For those of you rushing to embrace my new personal fashion line of Hermit Granny Woolens—“Handmade in Vermont for grizzled women of indeterminate age who wish to look simultaneously feral and frumpy in irresistibly alluring ways…” I have some terrible news. Summer is coming. You can tell by the way the local Agway is hauling out the weed whackers and seed potatoes.  We are simply going to have to face facts that, perhaps a few months from now, bikini season will be upon us.  It might only last half an hour up here in the North East of the northeast, but we are going to have to take off those anoraks and possibly the long undies.  There might even be something called “Sun.” It’s worth rummaging through the closet for something linen, batik, or calico and a big ass hat. (Just to be clear, the hat is for your head.) Alas, perhaps, you will find that gremlins have gotten into your closet and shrunk all the summer wear.  You are not alone. The bastards got mine too.

So!  It’s time to buff up.  On the way to work, I hear adverts for the local gym, trying to drum up business.  A muscle-bound voice urges us to come in and “get the body you deserve.”  “Tut! No thank you,” says Prudence primly adjusting her petticoats. “I fully deserve the body I am in right now. People who make their bodies look too good tend to think they have a right to other people's bodies too.”

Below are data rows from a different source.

/-! ### Commands to the array (R137 to R139, R154) -/

/-- No echo within 20 µs (R138): the command is sent again up to 3 times, after a load that is being sent (R137); then CMD_FAIL and
the link goes down. -/
def execCommandEchoTimeout (o : Nat) (s : State) : Host.Outcome State Fault Refusal :=
  match (s.portAt o).cmd with
  | none => .next s
  | some c =>
    if c.tries < 3 then
      .next (s.modPort o fun p =>
        let p1 := if p.current.isSome then { p with resend := true } else commandColumn (s.rt o) o s.tb.tick c.opcode c.seq c.arg p
        { p1 with cmd := some { c with tries := c.tries + 1 } })
    else .next (takeDown (raise s 0x0B07 (portData o c.seq)) o)

/-- PORT_CMD_n is ignored with PORT_REJECT (R154). -/
def rejectPortCmd (s : State) (o arg : Nat) (path : PathId) : State := raiseP s 0x0B09 (portData o arg) path

/-- PORT_CMD_n with opcode 0x20 (R137, R154): STATUS_REQ of the KIND; a link that is not up sends nothing. -/
def portStatusReq (s : State) (o kind : Nat) : State := if (s.portAt o).link = 5 then portSend s o 0x20 (kind % 4) else s

/-- PORT_CMD_n with opcode 0x30 (R139, R154, R169), only in STANDBY: PATTERN 0 stops and parks, 1 starts the PRBS31 test, 2
unparks first and starts the checkerboard at STATE 1. A running pattern ends first. A link that is not up sends nothing, and the
request is dropped without PORT_REJECT (DESIGN CHOICE, notes/assumptions/100.md). -/
def portTestPattern (s : State) (o arg : Nat) (path : PathId) : State :=
  let x := s.outAt o
  if x.mode ≠ 1 ∨ x.trans ∨ 2 < arg then rejectPortCmd s o arg path
  else if isScan (s.rt o) o then
    (if arg = 2 then rejectPortCmd s o arg path else s.modPort o fun p => { p with pattern := arg })
  else if (s.portAt o).link ≠ 5 then s
  else
    let on := fun (s : State) => s.modPort o fun p => { p with pattern := arg, patWait := arg == 2 }
    if arg = 0 then portSend (portSend (on s) o 0x30 0) o 0x10 0
    else if arg = 1 then portSend (on (endPattern s o)) o 0x30 1
    else portSend (on (endPattern s o)) o 0x11 0

def execPortCmdStatusReq (path : PathId) (o kind : Nat) (s : State) : Host.Outcome State Fault Refusal :=
  .next (withRole s path 9 (0xB0108 + 0x40 * o) fun s => portStatusReq s o kind)
def execPortCmdTestPattern (path : PathId) (o arg : Nat) (s : State) : Host.Outcome State Fault Refusal :=
  .next (withRole s path 9 (0xB0108 + 0x40 * o) fun s => portTestPattern s o arg path)

/-- A write of PORT_CMD_n (R154). -/
def portCmd (s : State) (o v : Nat) (path : PathId) : State :=
  match nbits v 15 8 with
  | 0x20 => portStatusReq s o (nbits v 7 0)
  | 0x30 => portTestPattern s o (nbits v 7 0) path
  | _ => rejectPortCmd s o (nbits v 15 8) path

/-! ### Bring-up (R147 to R149) -/

/-- The lanes in use as a mask. -/
def laneMask (m : WordMap) (o : Nat) : Nat := 2 ^ portLanes m o - 1

/-- The link is up (R147 step 5): the loss is recovered; an array that reports parked under a shown output is sent UNPARK
(R151); waiting requests are judged (R478, R487). -/
def linkUp (s : State) (o : Nat) : State :=
  let s1 := s.modPort o fun p => { p with link := 5, lossRaised := false, resumeWait := true }
  let s2 := recovered (raise s1 0x0B01 (portData o 0)) 0x0B02 o
  let s3 := if isLit s2 o && (s2.portAt o).status.state == 0 && !(s2.tgAt o).halted then
      (let up := match (s2.portAt o).ident with | some i => i.unparkTime | none => 0
       portSend (s2.modPort o fun p => { p with unparkUntil := s2.tb.tick + up * 400000 }) o 0x11 0)
    else s2
  linkReturned s3 o

/-- An identity arrives (R146, R148): accepted at step 4 it brings the link up; otherwise ARRAY_MISMATCH. -/
def takeIdent (s : State) (o : Nat) (i : Ident) : State :=
  let x := s.portAt o
  if x.link ≠ 4 then s
  else if acceptsArray (s.rt o) o i then
    linkUp (s.modPort o fun p => { p with ident := some i, accepted := true, mismatch := false }) o
  else if x.mismatch then s
  else raise (s.modPort o fun p => { p with accepted := false, mismatch := true }) 0x0B06 (portData o 4)

/-- One bring-up step completes on a status body (R147); step 3 on that of a STATUS frame. -/
def bringUp (s : State) (o : Nat) (event : Bool) (t : ArrayStatus) : State :=
  let x := s.portAt o
  let lm := laneMask (s.rt o) o
  if x.link = 1 ∧ 2 ≤ x.validStatus then s.modPort o fun p => { p with link := 2 }
  else if x.link = 2 ∧ t.laneLock &&& lm = lm then s.modPort o (startAlign (s.rt o) o s.tb.tick)
  else if x.link = 3 ∧ nbit t.flags 3 ∧ !event then portSend (s.modPort o fun p => { p with link := 4 }) o 0x20 1
  else s

/-- A bring-up step exceeds 500 µs (R147): bring-up waits 10 ms; a mismatched array keeps the link at step 4 (R148). -/
def execBringupStepTimeout (o : Nat) (s : State) : Host.Outcome State Fault Refusal :=
  let x := s.portAt o
  if x.link = 0 ∨ x.link = 5 ∨ x.mismatch then .next s
  else
    let s1 := s.modPort o fun p => { fillTo (s.rt o) o s.tb.tick p with
      link := 0, validStatus := 0, cmd := none, cmdQueue := [], resend := false, lossRaised := true }
    .next (if x.lossRaised then s1 else raise s1 0x0B02 (portData o x.link))

/-- The 10 ms wait ends (R147). -/
def execBringupRestart (o : Nat) (s : State) : Host.Outcome State Fault Refusal :=
  if (s.portAt o).link = 0 ∧ ¬ isScan (s.rt o) o then .next (s.modPort o (startTraining (s.rt o) o s.tb.tick)) else .next s

/-! ### The back-channel (R138, R144 to R146, R150) -/

/-- The echo of a command (R138), and what it completes. -/
def takeEcho (m : WordMap) (o now seq : Nat) (p : PortState) : PortState :=
  match p.cmd with
  | some c => if c.seq = seq then nextCommand m o now { p with cmd := none, resend := false } else p
  | none => p

/-- LANE_ERR runs of a status frame (R150). -/
def laneRunsOf (runs : List Nat) (err : Nat) : List Nat :=
  (List.range 32).map fun l => if nbit err l then nth runs l 0 + 1 else 0

/-- The retrain conditions of R150 that a frame shows. -/
def retrains (s : State) (o : Nat) : Bool :=
  let x := s.portAt o
  let lm := laneMask (s.rt o) o
  x.link == 5 && (x.status.state == 4 || x.status.laneLock &&& lm != lm
    || (List.range 32).any (fun l => nbit lm l && decide (4 ≤ nth x.laneRuns l 0)) || decide (16 ≤ x.loadErrTimes.length))

/-- The fault bits of a status body (R136, R145, R155). A strobe error names no late event: HOLD_DARK's fire time is then the tick
of the report, and its slack 0 (DESIGN CHOICE, notes/assumptions/101.md). -/
def takeFlags (s : State) (o : Nat) (old new : ArrayStatus) : State :=
  let s1 := if nbit new.flags 0 then
      (let t := s.modPort o fun p => { p with
         loadErrs := satAdd 0xFFFF p.loadErrs 1,
         loadErrTimes := s.tb.tick :: p.loadErrTimes.filter fun u => decide (s.tb.tick < u + 400000000) }
       fault t 0x0B03 (portData o new.loadSeq) o)
    else s
  let s2 := if nbit new.flags 1 ∨ nbit new.flags 2 then
      holdDark (fault (s1.modPort o fun p => { p with stbErrs := satAdd 0xFF p.stbErrs 1 }) 0x0B04 (portData o new.stbSeq) o) o s.tb.tick s.tb.tick
    else s1
  let set_ := fun (i : Nat) => nbit new.flags i && !nbit old.flags i
  if set_ 4 ∨ set_ 5 then raise s2 0x0B08 (portData o 0) else s2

This spring, I have embarked on a brisk and energetic fitness regime that is helping me to lose quite a bit, mostly in the form of money and sanity.   Those of you wishing to join me in toning up a little might consider trying some of my new daily workout routines.  (Seriously, I mean actually come join me! I could use the help!) The first is called bulking up with “Steer-oids.”  This is when you attempt to put two yearling steers out in the same pasture together so that they can caper about, nibble grass, and most importantly, find the ONE LONE SHRED of tarp (where the hell did that come from?) and try to eat it before you can sprint up to them and grab it before it disappears into one of their gullets (along with, potentially, a vet bill amounting to all of the money you were saving to get a brake job done on your car.) (You know you have been hanging out with cattle too often when you tell the mechanic that “the left hind wheel is ‘off’—er, going badly.”)

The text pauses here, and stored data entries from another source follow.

/-- The context that an engine saves of its tile at its next fragment boundary (R201). How far the tile had come is a free value, no
less far than the context it resumed from (notes/assumptions/110.md). -/
def stopTile (s : State) (e o t : Nat) : Option TileCtx × State :=
  match (s.compAt o).fuc with
  | none => (none, s)
  | some f =>
    let (v, s1) := s.draw 7
    let (w, s2) := s1.draw 7
    let from_ := match nth s.composer.resumed e none with | some c => (c.entry, c.frag) | none => (0, 0)
    let n := (tileQueue s o f t).length
    let size := (tileSize f.snap.cfg o).1 * (tileSize f.snap.cfg o).2
    let entry := from_.1 + v % (n + 1 - from_.1)
    let frag := if entry = from_.1 then from_.2 + w % (size - from_.2) else w % size
    (some (savedContext s o f t entry frag), s2)

/-- Pre-emption (R201): while an eligible tile stands ahead of the last running one, no engine is free and a context slot is,
the last running tile is saved and its engine takes the first tile. -/
def preempt : Nat → State → State
  | 0, s => s
  | n + 1, s =>
    if s.composer.engines.any (·.isNone) then s
    else match firstTile s (tilesIn s isEligible), s.composer.contexts.findIdx? (·.isNone) with
      | some a, some slot =>
        let running := s.composer.engines.filterMap id
        let last := running.foldl (fun (b : Option (Nat × Nat)) r => match b with | none => some r | some c => some (if tileAhead s c r then r else c)) none
        (match last with
        | some (o, t) =>
          if tileAhead s a (o, t) then
            let e := (s.composer.engines.findIdx? (· == some (o, t))).getD 0
            let (ctx, s0) := stopTile s e o t
            let s1 := (setTile s0 o t (.saved slot)).modComposer fun x => { x with
              engines := listSet x.engines e none, resumed := listSet x.resumed e none, contexts := listSet x.contexts slot ctx }
            preempt n (dispatch s1 e)
          else s
        | none => s)
      | _, _ => s

/-- Binning of a frame completes (R200): every record is linked, and every tile becomes eligible. -/
def execBinningDone (o : Nat) (s : State) : Host.Outcome State Fault Refusal :=
  let c := s.compAt o
  match c.fuc with
  | some f =>
    if f.phase = .binning ∧ ¬ (s.composer.sprue.any fun r => !r.linked && decide (c.qbase ≤ r.queue) && decide (r.queue < c.qbase + c.ntiles)) then
      .next (preempt 16 (s.modComp o fun c => { c with fuc := some { f with phase := .composing, tiles := f.tiles.map fun _ => .eligible } }))
    else .next s
  | none => .next s

/-- An engine becomes free and takes its next tile. -/
def execTileDispatch (engine : Nat) (s : State) : Host.Outcome State Fault Refusal :=
  if (nth s.composer.engines engine none).isNone then .next (dispatch s engine) else .next s

/-! ### Committing tiles (R202, R223) -/

/-- Whether an engine's tile waits for a fragment whose translation faulted (R345). -/
def tileFaults (s : State) (o t : Nat) : Bool :=
  let q := (s.compAt o).qbase + t
  let ents := match (s.compAt o).fuc with
    | some f => (match f.entries.find? (fun (e : Nat × List Entry) => e.1 == t) with | some e => e.2 | none => [])
    | none => []
  s.surf.heldFaults.any fun w => w.1.queue == q && ents.any fun e => e.layer == w.1.layer

/-- Held faults of a tile that no fragment needs are dropped (R345). -/
def dropFaults (s : State) (q : Nat) : State := s.modSurf fun m => { m with heldFaults := m.heldFaults.filter fun w => w.1.queue != q }

/-- The composition of a frame is complete once every tile is committed: its sources are those HOLD may use (R198). -/
def finishFrame (s : State) (o : Nat) : State :=
  s.modComp o fun c => match c.fuc with
    | some f =>
      if f.phase == .composing && f.tiles.all (· == .committed) then
        { c with fuc := some { f with phase := .complete }, held := f.sources, lastStalls := c.stalls }
      else c
    | none => c

/-- A read of a tile's Sprue records fails: it is retried, up to twice, and a third failure poisons the frame (R193). -/
def refillFailed (s : State) (o q : Nat) : State :=
  match s.composer.sprue.findIdx? fun r => r.queue == q with
  | none => s
  | some i =>
    let r := nth s.composer.sprue i { queue := q, frame := 0, entries := [], linked := true, tries := 0 }
    if r.reads < 2 then s.modComposer fun x => { x with sprue := listSet x.sprue i { r with reads := r.reads + 1 } }
    else sprueFail s o q

/-- The address of a pixel in the warp canvas of an output: the buffer of the frame's parity, 8 bytes a pixel in raster order (R223; the
order is DESIGN CHOICE, notes/assumptions/114.md); none while the output has no canvas. -/
def warpAddr (s : State) (o frame x y : Nat) : Option Nat :=
  let m := match (s.compAt o).fuc with | some f => f.snap.cfg | none => s.act
  (ownedArea s.surf (8 + o)).map fun e => e.1 + 8 * (frame % 2 * (fsWidth m o * fsHeight m o) + y * fsWidth m o + x)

Now then, this is like one of those logic problems involving foxes and boats that freshmen (fresh-people?) are given in their first year of college.  In this case, there is only one of you and two lively young animals, each weighing about 450 pounds with horns, and a five gallon bucket of water to transfer across a small field of grass and subsequently through a latched gate.  The task is to get them all to the other side of the gate and close it securely. All goes well for the first little guy. But once you return with his friend, and now have a steer on each side of the gate and you have to get one in while not letting the other one out, that’s when the workout begins. You can only lead one at a time, so the one you have in hand goes through the gate while the one inside the gate, who is now loose, runs back out the gate and waits for you to catch him again. Do as many reps as it takes.  Style your hair like Richard Simmons and use positive self-talk.  Do NOT scream at the cattle.  It just makes them giggle and gallop faster. Remember to take breaks for water.  When they step in (and spill) the five gallons of water you just dragged out for them, pause for deep cleansing breaths of country air and cow manure.  Feel the release.  You’ve earned this.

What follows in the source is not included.